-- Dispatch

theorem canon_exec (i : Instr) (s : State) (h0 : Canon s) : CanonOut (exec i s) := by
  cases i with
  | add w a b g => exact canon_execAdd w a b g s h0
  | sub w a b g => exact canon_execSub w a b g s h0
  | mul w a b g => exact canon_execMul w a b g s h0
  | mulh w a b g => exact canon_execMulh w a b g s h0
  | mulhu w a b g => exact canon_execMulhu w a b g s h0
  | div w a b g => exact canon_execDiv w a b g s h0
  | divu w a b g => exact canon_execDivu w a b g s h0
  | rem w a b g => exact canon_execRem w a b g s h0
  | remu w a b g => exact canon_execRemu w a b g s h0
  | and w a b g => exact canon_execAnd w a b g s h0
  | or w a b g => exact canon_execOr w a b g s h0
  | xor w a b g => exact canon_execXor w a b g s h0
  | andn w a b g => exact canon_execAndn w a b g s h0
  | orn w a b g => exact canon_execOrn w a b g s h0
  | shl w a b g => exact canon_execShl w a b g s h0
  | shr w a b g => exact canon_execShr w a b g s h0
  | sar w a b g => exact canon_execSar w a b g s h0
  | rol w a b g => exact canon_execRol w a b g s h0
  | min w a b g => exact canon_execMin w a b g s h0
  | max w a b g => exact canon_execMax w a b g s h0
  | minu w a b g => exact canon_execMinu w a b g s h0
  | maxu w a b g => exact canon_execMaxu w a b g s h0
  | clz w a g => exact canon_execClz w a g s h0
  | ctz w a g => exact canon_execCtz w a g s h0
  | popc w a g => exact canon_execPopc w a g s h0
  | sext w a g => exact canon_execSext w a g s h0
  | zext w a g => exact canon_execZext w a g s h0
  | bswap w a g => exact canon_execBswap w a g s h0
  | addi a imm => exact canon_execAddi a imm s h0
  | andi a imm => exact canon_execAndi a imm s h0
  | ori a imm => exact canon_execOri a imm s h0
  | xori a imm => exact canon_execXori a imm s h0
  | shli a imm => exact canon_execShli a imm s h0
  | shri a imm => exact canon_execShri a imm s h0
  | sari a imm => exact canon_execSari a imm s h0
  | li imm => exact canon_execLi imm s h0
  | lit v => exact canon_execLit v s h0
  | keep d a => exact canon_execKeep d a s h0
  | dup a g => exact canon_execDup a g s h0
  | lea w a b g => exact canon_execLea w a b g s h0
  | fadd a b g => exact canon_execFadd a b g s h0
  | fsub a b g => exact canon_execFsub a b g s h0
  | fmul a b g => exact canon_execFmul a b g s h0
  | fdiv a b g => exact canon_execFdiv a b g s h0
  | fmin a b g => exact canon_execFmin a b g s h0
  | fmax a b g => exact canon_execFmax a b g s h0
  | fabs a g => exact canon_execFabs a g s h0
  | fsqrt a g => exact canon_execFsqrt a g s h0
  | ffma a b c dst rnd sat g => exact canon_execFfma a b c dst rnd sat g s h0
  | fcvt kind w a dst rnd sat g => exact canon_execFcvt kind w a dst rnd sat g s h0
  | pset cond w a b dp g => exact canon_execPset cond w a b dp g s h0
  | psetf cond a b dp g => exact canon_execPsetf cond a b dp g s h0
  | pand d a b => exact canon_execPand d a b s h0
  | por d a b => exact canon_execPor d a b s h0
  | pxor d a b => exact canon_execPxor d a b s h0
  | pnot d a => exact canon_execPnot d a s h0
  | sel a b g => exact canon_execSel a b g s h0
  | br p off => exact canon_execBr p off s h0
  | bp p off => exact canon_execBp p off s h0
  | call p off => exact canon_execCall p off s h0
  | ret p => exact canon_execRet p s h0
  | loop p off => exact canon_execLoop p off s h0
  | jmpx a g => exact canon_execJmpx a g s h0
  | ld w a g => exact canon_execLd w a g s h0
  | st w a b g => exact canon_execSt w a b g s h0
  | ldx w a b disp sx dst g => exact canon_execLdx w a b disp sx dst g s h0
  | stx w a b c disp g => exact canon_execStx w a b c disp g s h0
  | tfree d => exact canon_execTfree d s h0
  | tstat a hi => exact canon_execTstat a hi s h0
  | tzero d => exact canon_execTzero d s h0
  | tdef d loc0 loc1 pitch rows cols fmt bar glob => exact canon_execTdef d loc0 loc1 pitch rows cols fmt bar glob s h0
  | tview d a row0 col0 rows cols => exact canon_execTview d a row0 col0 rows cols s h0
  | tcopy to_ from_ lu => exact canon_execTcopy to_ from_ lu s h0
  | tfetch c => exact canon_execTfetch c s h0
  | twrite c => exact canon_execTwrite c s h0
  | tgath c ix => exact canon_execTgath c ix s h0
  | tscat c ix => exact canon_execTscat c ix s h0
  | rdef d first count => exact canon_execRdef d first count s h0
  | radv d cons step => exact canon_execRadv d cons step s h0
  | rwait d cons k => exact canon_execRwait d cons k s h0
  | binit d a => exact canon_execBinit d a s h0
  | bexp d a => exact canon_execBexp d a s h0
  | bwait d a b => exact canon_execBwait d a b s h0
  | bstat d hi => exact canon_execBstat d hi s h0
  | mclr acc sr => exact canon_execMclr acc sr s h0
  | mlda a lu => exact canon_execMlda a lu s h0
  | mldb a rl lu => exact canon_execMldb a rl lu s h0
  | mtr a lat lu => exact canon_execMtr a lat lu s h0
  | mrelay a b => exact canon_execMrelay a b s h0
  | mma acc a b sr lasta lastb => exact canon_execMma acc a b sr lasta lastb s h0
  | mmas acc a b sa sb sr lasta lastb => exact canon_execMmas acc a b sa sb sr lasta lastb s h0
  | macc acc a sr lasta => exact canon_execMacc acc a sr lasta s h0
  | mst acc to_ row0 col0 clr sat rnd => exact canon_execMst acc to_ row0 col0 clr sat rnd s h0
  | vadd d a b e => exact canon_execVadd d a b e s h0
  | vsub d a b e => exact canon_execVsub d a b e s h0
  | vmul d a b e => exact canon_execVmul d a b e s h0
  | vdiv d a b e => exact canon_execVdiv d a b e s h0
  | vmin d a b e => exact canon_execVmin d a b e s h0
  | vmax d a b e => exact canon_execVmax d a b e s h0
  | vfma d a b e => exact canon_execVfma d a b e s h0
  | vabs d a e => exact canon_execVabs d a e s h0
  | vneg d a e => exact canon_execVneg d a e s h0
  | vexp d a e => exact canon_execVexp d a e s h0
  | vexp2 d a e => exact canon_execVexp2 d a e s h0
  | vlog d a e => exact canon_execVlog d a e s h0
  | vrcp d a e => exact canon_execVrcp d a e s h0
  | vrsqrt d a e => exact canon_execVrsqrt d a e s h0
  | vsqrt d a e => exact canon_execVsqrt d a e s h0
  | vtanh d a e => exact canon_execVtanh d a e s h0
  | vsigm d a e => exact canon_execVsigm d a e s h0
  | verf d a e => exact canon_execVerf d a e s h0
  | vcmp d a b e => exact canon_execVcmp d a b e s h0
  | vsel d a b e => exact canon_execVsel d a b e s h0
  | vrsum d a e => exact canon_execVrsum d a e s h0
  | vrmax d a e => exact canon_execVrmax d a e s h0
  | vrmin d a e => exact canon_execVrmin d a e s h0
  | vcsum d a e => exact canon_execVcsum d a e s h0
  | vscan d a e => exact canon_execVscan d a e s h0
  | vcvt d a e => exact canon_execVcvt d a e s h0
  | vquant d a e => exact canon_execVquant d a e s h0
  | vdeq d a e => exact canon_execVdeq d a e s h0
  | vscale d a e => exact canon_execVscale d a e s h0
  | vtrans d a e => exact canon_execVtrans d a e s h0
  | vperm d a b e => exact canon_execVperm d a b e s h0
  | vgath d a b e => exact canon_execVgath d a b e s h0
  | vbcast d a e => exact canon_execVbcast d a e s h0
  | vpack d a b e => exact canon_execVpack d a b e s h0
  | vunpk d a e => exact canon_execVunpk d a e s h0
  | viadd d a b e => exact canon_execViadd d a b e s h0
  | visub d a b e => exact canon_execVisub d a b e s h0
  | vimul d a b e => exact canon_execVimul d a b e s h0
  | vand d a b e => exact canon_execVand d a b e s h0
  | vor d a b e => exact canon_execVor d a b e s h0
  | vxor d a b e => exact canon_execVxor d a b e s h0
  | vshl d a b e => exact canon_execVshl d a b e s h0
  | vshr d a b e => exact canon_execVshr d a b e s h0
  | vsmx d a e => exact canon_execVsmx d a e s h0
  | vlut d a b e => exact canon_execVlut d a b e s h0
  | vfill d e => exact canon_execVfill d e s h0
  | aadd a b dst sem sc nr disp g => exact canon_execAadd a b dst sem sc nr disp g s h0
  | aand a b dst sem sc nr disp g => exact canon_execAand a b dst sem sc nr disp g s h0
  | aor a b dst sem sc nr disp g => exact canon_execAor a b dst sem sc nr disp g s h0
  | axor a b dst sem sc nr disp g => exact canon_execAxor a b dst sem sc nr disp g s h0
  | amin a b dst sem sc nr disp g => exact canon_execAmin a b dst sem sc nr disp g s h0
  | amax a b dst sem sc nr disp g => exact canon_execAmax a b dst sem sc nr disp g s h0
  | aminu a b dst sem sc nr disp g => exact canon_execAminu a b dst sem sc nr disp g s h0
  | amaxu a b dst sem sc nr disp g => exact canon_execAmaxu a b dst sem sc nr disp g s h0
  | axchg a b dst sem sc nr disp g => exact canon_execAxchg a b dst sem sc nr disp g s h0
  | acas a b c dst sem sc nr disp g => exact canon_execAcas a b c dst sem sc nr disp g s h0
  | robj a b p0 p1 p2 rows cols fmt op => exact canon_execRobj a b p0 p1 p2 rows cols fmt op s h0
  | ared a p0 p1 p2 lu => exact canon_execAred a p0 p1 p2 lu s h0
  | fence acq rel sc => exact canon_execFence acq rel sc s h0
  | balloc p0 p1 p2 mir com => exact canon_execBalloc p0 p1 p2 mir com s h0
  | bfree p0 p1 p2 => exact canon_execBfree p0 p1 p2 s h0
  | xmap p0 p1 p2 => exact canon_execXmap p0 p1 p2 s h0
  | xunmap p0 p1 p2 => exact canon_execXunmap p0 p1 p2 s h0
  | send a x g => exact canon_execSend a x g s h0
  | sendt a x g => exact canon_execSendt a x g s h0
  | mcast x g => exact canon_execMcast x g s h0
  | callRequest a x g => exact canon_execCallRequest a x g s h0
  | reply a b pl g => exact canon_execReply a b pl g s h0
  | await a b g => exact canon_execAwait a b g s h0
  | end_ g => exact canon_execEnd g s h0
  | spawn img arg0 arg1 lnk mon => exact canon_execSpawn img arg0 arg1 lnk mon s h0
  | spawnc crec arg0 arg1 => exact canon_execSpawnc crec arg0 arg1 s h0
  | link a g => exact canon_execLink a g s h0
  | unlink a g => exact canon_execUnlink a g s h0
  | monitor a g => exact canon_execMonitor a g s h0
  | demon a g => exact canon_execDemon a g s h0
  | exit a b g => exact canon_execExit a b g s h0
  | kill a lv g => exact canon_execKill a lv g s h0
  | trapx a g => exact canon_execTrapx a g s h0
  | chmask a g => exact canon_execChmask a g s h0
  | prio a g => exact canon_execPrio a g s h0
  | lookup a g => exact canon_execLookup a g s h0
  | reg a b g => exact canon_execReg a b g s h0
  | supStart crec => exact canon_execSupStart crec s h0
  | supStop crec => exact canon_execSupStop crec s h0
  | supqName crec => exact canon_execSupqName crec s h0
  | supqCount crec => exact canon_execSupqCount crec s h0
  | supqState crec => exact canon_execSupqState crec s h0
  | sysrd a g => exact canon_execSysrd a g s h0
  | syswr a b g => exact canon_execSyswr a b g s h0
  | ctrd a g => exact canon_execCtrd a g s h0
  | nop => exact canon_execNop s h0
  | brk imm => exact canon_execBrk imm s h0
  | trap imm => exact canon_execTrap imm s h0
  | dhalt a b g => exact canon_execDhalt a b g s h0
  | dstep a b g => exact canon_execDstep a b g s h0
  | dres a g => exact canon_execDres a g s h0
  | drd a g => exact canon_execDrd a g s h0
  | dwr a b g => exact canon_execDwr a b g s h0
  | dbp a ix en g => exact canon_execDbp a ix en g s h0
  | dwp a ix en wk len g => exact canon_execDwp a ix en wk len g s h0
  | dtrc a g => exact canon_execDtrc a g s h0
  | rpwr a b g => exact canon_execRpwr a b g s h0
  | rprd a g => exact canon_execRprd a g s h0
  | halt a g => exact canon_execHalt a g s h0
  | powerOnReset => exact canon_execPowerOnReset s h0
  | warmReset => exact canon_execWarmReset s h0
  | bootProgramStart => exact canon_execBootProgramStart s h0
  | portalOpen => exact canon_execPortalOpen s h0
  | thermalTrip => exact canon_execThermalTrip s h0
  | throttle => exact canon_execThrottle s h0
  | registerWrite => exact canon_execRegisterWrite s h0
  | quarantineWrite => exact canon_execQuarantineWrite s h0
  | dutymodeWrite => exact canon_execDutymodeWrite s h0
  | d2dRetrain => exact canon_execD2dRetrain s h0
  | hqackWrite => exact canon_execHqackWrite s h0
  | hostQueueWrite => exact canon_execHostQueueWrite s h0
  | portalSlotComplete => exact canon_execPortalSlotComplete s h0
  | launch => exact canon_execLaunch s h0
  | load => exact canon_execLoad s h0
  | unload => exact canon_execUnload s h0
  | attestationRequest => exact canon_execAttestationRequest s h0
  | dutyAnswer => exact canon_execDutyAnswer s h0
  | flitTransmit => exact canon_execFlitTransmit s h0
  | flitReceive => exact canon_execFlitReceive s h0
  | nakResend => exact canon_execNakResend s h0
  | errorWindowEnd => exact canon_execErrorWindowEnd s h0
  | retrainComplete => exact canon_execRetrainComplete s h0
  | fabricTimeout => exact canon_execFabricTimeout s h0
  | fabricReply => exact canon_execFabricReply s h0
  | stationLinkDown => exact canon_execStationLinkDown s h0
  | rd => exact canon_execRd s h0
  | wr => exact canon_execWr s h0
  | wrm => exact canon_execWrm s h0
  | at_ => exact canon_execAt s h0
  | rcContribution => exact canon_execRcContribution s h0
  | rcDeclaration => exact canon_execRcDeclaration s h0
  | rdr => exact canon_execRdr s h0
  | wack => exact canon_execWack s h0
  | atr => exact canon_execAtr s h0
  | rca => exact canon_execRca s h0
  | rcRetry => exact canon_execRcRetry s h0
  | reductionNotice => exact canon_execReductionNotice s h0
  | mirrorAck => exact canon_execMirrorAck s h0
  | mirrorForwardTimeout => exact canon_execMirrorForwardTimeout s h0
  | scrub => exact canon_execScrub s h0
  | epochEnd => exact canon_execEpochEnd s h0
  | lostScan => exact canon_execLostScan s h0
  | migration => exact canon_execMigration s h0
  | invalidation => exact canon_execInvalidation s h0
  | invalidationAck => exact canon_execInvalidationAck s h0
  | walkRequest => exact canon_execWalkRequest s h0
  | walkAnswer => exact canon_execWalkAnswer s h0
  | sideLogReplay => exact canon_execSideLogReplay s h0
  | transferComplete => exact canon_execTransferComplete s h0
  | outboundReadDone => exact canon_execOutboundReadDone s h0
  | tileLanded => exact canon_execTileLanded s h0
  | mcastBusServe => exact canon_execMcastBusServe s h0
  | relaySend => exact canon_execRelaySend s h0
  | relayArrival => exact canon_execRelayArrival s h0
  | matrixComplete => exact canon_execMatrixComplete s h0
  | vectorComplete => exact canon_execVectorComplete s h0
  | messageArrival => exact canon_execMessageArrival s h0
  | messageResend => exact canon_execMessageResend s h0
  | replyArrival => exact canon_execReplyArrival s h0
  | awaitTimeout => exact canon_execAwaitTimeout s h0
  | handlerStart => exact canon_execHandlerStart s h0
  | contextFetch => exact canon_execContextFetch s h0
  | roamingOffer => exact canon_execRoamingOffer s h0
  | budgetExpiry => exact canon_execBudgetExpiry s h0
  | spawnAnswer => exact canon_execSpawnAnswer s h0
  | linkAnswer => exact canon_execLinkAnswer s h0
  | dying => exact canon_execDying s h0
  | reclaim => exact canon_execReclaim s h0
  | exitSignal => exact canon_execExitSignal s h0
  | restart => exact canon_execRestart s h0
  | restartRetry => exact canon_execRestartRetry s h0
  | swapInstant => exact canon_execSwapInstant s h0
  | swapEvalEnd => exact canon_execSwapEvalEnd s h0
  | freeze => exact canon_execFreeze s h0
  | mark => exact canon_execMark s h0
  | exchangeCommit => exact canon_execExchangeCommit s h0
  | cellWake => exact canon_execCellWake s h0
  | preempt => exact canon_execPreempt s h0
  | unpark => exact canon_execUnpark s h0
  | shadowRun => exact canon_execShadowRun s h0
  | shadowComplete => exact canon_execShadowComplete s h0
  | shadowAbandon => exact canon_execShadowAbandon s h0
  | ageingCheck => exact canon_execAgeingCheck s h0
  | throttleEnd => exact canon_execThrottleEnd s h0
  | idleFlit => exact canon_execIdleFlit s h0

TASK INSTRUCTIONS
Which lines above contain the word "lastb"? List them.

RESPONSE BELOW
  | mma acc a b sr lasta lastb => exact canon_execMma acc a b sr lasta lastb s h0
  | mmas acc a b sa sb sr lasta lastb => exact canon_execMmas acc a b sa sb sr lasta lastb s h0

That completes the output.